Each line from the opening of the listing below through the line that contains "by_cases hhost : m = .host" is to be output exactly as written.
[[ Source data open ]]
theorem mtxPrio_written (hlock : s.lock = false) (htraffic : s.dev.sw.traffic = false) (hword : b = F.CTL_MTX_PRIO_PRIO.addr 0) :
    ActsR [b] [] (.registerWrite .host addr [(v, 15#4)] ns) s fun t =>
      rd t.dev F.CTL_MTX_PRIO_PRIO = v.toNat % 2 ^ F.CTL_MTX_PRIO_PRIO.wd := by
  obtain ⟨hfs, hmsix, hquiet⟩ := mtxPrio_word
  refine (hostWrite_stores hcore hb v ns hword (hword ▸ hfs) (hword ▸ hmsix) (hword ▸ hquiet)
    fun _ => by rw [hlock]; exact storeFld_unlocked _ _ _ rfl rfl (by decide) (by decide) htraffic).weaken fun t ht => ?_
  rw [ht, rd_wr_same _ _ _ _ (by decide)]
  exact (Nat.mod_mod _ _).trans (congrArg (· % 2 ^ 8) (Nat.div_one _))

omit hcore hb in
theorem masterOn_of_open {m : Master} (hm : m = .debug → dbgPortOpen s.dev = true) : masterOn s.dev m = true := by
  cases m with
  | host => rfl
  | core => rfl
  | debug => exact hm rfl

theorem unimplemented_discards (himp : implemented b = false) {m : Master} (hm : m = .debug → dbgPortOpen s.dev = true) :
    Discards (.registerWrite m addr [(v, 15#4)] ns) s := by
  have halign : b % 4 = 0 := by rw [← hb, wordOf]; omega
  have hmsix : msixWord b = false := by
    rw [Bool.eq_false_iff]
    exact fun h => absurd (implemented_of_msixWord halign h) (by rw [himp]; decide)
  have hput : putWord b v ns s.lock s.sn s.dev = sat s.dev F.GLB_BAR0_ERR_WR_DISC 0 := if_neg (by rw [himp]; decide)
  refine discards_of_sat hcore ns ?_
  by_cases hhost : m = .host
  · subst hhost
    rw [regWrite_host_word v ns s.lock s.sn s.dev hb hmsix, if_pos rfl, hput]
  · rw [regWrite_other_word v ns s.lock s.sn s.dev hb hhost (masterOn_of_open hm), hput]

theorem partial_discards {be : BitVec 4} (hbe : be ≠ 15#4) (hmsix : msixWord b = false) : Discards (.registerWrite .host addr [(v, be)] ns) s :=
  discards_of_sat hcore ns (by rw [regWrite_host_word v ns s.lock s.sn s.dev hb hmsix, if_neg hbe])

end

/-! ### Reads -/

/-- A read of words that clears nothing answers each word as it stands. -/
theorem readWords_of_keeps (lock insp : Bool) (d : Dev) : ∀ (n a : Nat),
    (∀ k < n, insp = true ∨ clearWord d (a + 4 * k) = d) →
    readWords lock insp a n d = ((List.range n).map fun k => readWord lock d (a + 4 * k), d)
  | 0, _, _ => rfl
  | n + 1, a, h => by
    have hfirst : (if insp then d else clearWord d a) = d := by
      rcases h 0 (by omega) with h | h
      · rw [h]
        rfl
      · rw [show clearWord d a = d from h, ite_self]
    have hrest := readWords_of_keeps lock insp d n (a + 4) fun k hk => by
      have := h (k + 1) (by omega)
      rwa [show a + 4 * (k + 1) = a + 4 + 4 * k by omega] at this
    unfold readWords
    dsimp only
    rw [hfirst, hrest, List.range_succ_eq_map, List.map_cons, List.map_map]
    refine Prod.ext (congrArg (readWord lock d a :: ·) (List.map_congr_left fun k _ => ?_)) rfl
    exact congrArg (readWord lock d) (show a + 4 + 4 * k = a + 4 * (k + 1) by omega)

section
variable {s : State} {addr : BitVec 26} {b n : Nat} (hb : wordOf addr.toNat = b)
include hb

theorem regRead_eq {m : Master} (hon : masterOn s.dev m = true) (hfits : m = .host → n ≤ 16 ∧ b % 64 + 4 * n ≤ 64) :
    regRead m addr.toNat n s.lock s.dev =
      emit (freed (readWords s.lock (m == .debug) b n s.dev).2) (.readData (readWords s.lock (m == .debug) b n s.dev).1) := by
  subst hb
  unfold regRead
  rw [hon, if_neg (by decide)]
  refine if_neg ?_
  rintro ⟨hhost, h⟩
  obtain ⟨hn, hblock⟩ := hfits hhost
  unfold wordOf at hblock
  omega

variable (hcore : s.dev.pwr.core = true)
include hcore

/-- A read that clears nothing. -/
theorem read_answers {m : Master} (hon : masterOn s.dev m = true) (hfits : m = .host → n ≤ 16 ∧ b % 64 + 4 * n ≤ 64)
    (hkeeps : ∀ k < n, m = .debug ∨ clearWord s.dev (b + 4 * k) = s.dev) : Acts [.out, .free] (.registerRead m addr n) s fun t =>
      Sent s.dev t.dev [.readData ((List.range n).map fun k => readWord s.lock s.dev (b + 4 * k))] := by
  have heq := regRead_eq hb hon hfits
  rw [readWords_of_keeps s.lock (m == .debug) s.dev n b fun k hk => (hkeeps k hk).imp beq_iff_eq.mpr id] at heq
  exact (((Within.refl [] _ s.dev).only (only_freed _)).emit).acts (exec_of_core (g := regRead m addr.toNat n s.lock) rfl hcore heq) rfl

theorem read_aborts (h : 16 < n ∨ 64 < b % 64 + 4 * n) :
    ActsR [F.GLB_BAR0_ERR_RD_ABORT.addr 0] [.out] (.registerRead .host addr n) s fun t =>
      Sent s.dev t.dev [.abort] ∧ rd t.dev F.GLB_BAR0_ERR_RD_ABORT = satAdd 16 (rd s.dev F.GLB_BAR0_ERR_RD_ABORT) 1 := by
  have heq : regRead .host addr.toNat n s.lock s.dev = emit (sat s.dev F.GLB_BAR0_ERR_RD_ABORT 0) .abort := by
    subst hb
    unfold regRead
    rw [show masterOn s.dev .host = true from rfl, if_neg (by decide)]
    exact if_pos ⟨rfl, h⟩
  exact ((Within.refl _ _ s.dev).sat.emit).actsR (exec_of_core (g := regRead .host addr.toNat n s.lock) rfl hcore heq)
    ⟨rfl, rd_sat_same _ (by decide) _ _⟩

theorem dbErr_read (hword : b = F.HIF_DB_ERR.addr 0) : ActsR [b] [.out, .free] (.registerRead .host addr 1) s fun t =>
    Sent s.dev t.dev [.readData [BitVec.ofNat 32 (rd s.dev F.HIF_DB_ERR)]] ∧ rd t.dev F.HIF_DB_ERR = 0 := by
  have hfs : fldsAt (F.HIF_DB_ERR.addr 0) = [(F.HIF_DB_ERR, 0)] ∧ implemented (F.HIF_DB_ERR.addr 0) = true := by decide +kernel
  have hview : viewFlds.all (fun f => (f.idxAt (F.HIF_DB_ERR.addr 0)).isNone) = true := by decide +kernel
  have heq := regRead_eq (s := s) (n := 1) hb (m := .host) rfl fun _ => by rw [hword]; decide
  have hwords : readWords s.lock (Master.host == .debug) b 1 s.dev = ([readWord s.lock s.dev b], clearWord s.dev b) := rfl
  have hplain : plainWord s.dev b = rdWord s.dev b := by
    rw [hword, plainWord, hfs.1]
    rfl
  have hdata : readWord s.lock s.dev b = BitVec.ofNat 32 (rd s.dev F.HIF_DB_ERR) := by
    rw [readWord_of_unviewed (hword ▸ hfs.2) (hword ▸ hview), hplain, rd, getBits_eq, hword]
    refine BitVec.eq_of_toNat_eq ?_
    rw [BitVec.toNat_ofNat]
    have hlt := (rdWord s.dev (F.HIF_DB_ERR.addr 0)).isLt
    rw [show F.HIF_DB_ERR.lo = 0 from rfl, show F.HIF_DB_ERR.wd = 32 from rfl]
    omega
  have hclear : clearWord s.dev b = wr s.dev F.HIF_DB_ERR 0 0 := by
    rw [hword, clearWord, hfs.1]
    rfl
  rw [hwords, hdata, hclear] at heq
  refine ((((Within.refl [b] _ s.dev).wr (by simp [hword])).only (only_freed _)).emit).actsR
    (exec_of_core (g := regRead .host addr.toNat 1 s.lock) rfl hcore heq) ⟨rfl, rd_wr_fits s.dev (f := F.HIF_DB_ERR) (by decide)⟩

omit hb hcore in
theorem debugRead_closed (hport : dbgPortOpen s.dev = false) : exec (.registerRead .debug addr n) s = .next s :=
  exec_of_core_self (g := regRead .debug addr.toNat n s.lock) rfl (if_pos (by rw [show masterOn s.dev .debug = dbgPortOpen s.dev from rfl, hport]; rfl))

end

/-- Settles O59: what a word's write stores and what its read answers, by the access codes. -/
theorem registerAccess : Obligations.RegisterAccess := by
  refine ⟨fun s addr v be ns hcore => ⟨fun r hb => arbWeight_written hcore rfl v ns r hb, fun hb => atsCfg_written hcore rfl v ns hb,
    fun r hb hstate => ringBase_refused hcore rfl v ns r hb hstate, fun p hb => ovf_cleared hcore rfl v ns p hb,
    fun hb => atsStatus_readOnly rfl v ns hb, fun hlock hb => mtxPrio_locked rfl v ns hlock hb,
    fun hlock htraffic hb => mtxPrio_written hcore rfl v ns hlock htraffic hb,
    fun himp m hm => unimplemented_discards hcore rfl v ns himp hm, fun hbe hmsix => partial_discards hcore rfl v ns hbe hmsix⟩,
    fun s addr n hcore => ⟨fun hn hblock hkeeps => ?_, read_aborts rfl hcore, dbErr_read rfl hcore, fun hport => ?_,
      debugRead_closed, fun himp m hm => ?_⟩⟩
  · exact read_answers rfl hcore rfl (fun _ => ⟨hn, hblock⟩) fun k hk => .inr (clearWord_of_keeps _ (hkeeps k hk))
  · exact read_answers rfl hcore hport nofun fun _ _ => .inl rfl
  · have hclear : clearWord s.dev (addr.toNat / 4 * 4) = s.dev :=
      clearWord_of_keeps _ (by rw [fldsAt_of_unimplemented himp]; exact nofun)
    refine (read_answers (n := 1) rfl hcore (masterOn_of_open hm) (fun _ => ⟨by decide, by unfold wordOf; omega⟩) fun k hk => .inr ?_).weaken
      fun t ht => ?_
    · rw [show k = 0 by omega]
      exact hclear
    · exact Eq.trans ht (congrArg (fun w => s.dev.out ++ [Out.readData [w]]) (readWord_of_unimplemented himp s.lock s.dev))

end Sys2Proof.Machine
end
[[ Source data closed ]]
### Task result
theorem mtxPrio_written (hlock : s.lock = false) (htraffic : s.dev.sw.traffic = false) (hword : b = F.CTL_MTX_PRIO_PRIO.addr 0) :
    ActsR [b] [] (.registerWrite .host addr [(v, 15#4)] ns) s fun t =>
      rd t.dev F.CTL_MTX_PRIO_PRIO = v.toNat % 2 ^ F.CTL_MTX_PRIO_PRIO.wd := by
  obtain ⟨hfs, hmsix, hquiet⟩ := mtxPrio_word
  refine (hostWrite_stores hcore hb v ns hword (hword ▸ hfs) (hword ▸ hmsix) (hword ▸ hquiet)
    fun _ => by rw [hlock]; exact storeFld_unlocked _ _ _ rfl rfl (by decide) (by decide) htraffic).weaken fun t ht => ?_
  rw [ht, rd_wr_same _ _ _ _ (by decide)]
  exact (Nat.mod_mod _ _).trans (congrArg (· % 2 ^ 8) (Nat.div_one _))

omit hcore hb in
theorem masterOn_of_open {m : Master} (hm : m = .debug → dbgPortOpen s.dev = true) : masterOn s.dev m = true := by
  cases m with
  | host => rfl
  | core => rfl
  | debug => exact hm rfl

theorem unimplemented_discards (himp : implemented b = false) {m : Master} (hm : m = .debug → dbgPortOpen s.dev = true) :
    Discards (.registerWrite m addr [(v, 15#4)] ns) s := by
  have halign : b % 4 = 0 := by rw [← hb, wordOf]; omega
  have hmsix : msixWord b = false := by
    rw [Bool.eq_false_iff]
    exact fun h => absurd (implemented_of_msixWord halign h) (by rw [himp]; decide)
  have hput : putWord b v ns s.lock s.sn s.dev = sat s.dev F.GLB_BAR0_ERR_WR_DISC 0 := if_neg (by rw [himp]; decide)
  refine discards_of_sat hcore ns ?_
  by_cases hhost : m = .host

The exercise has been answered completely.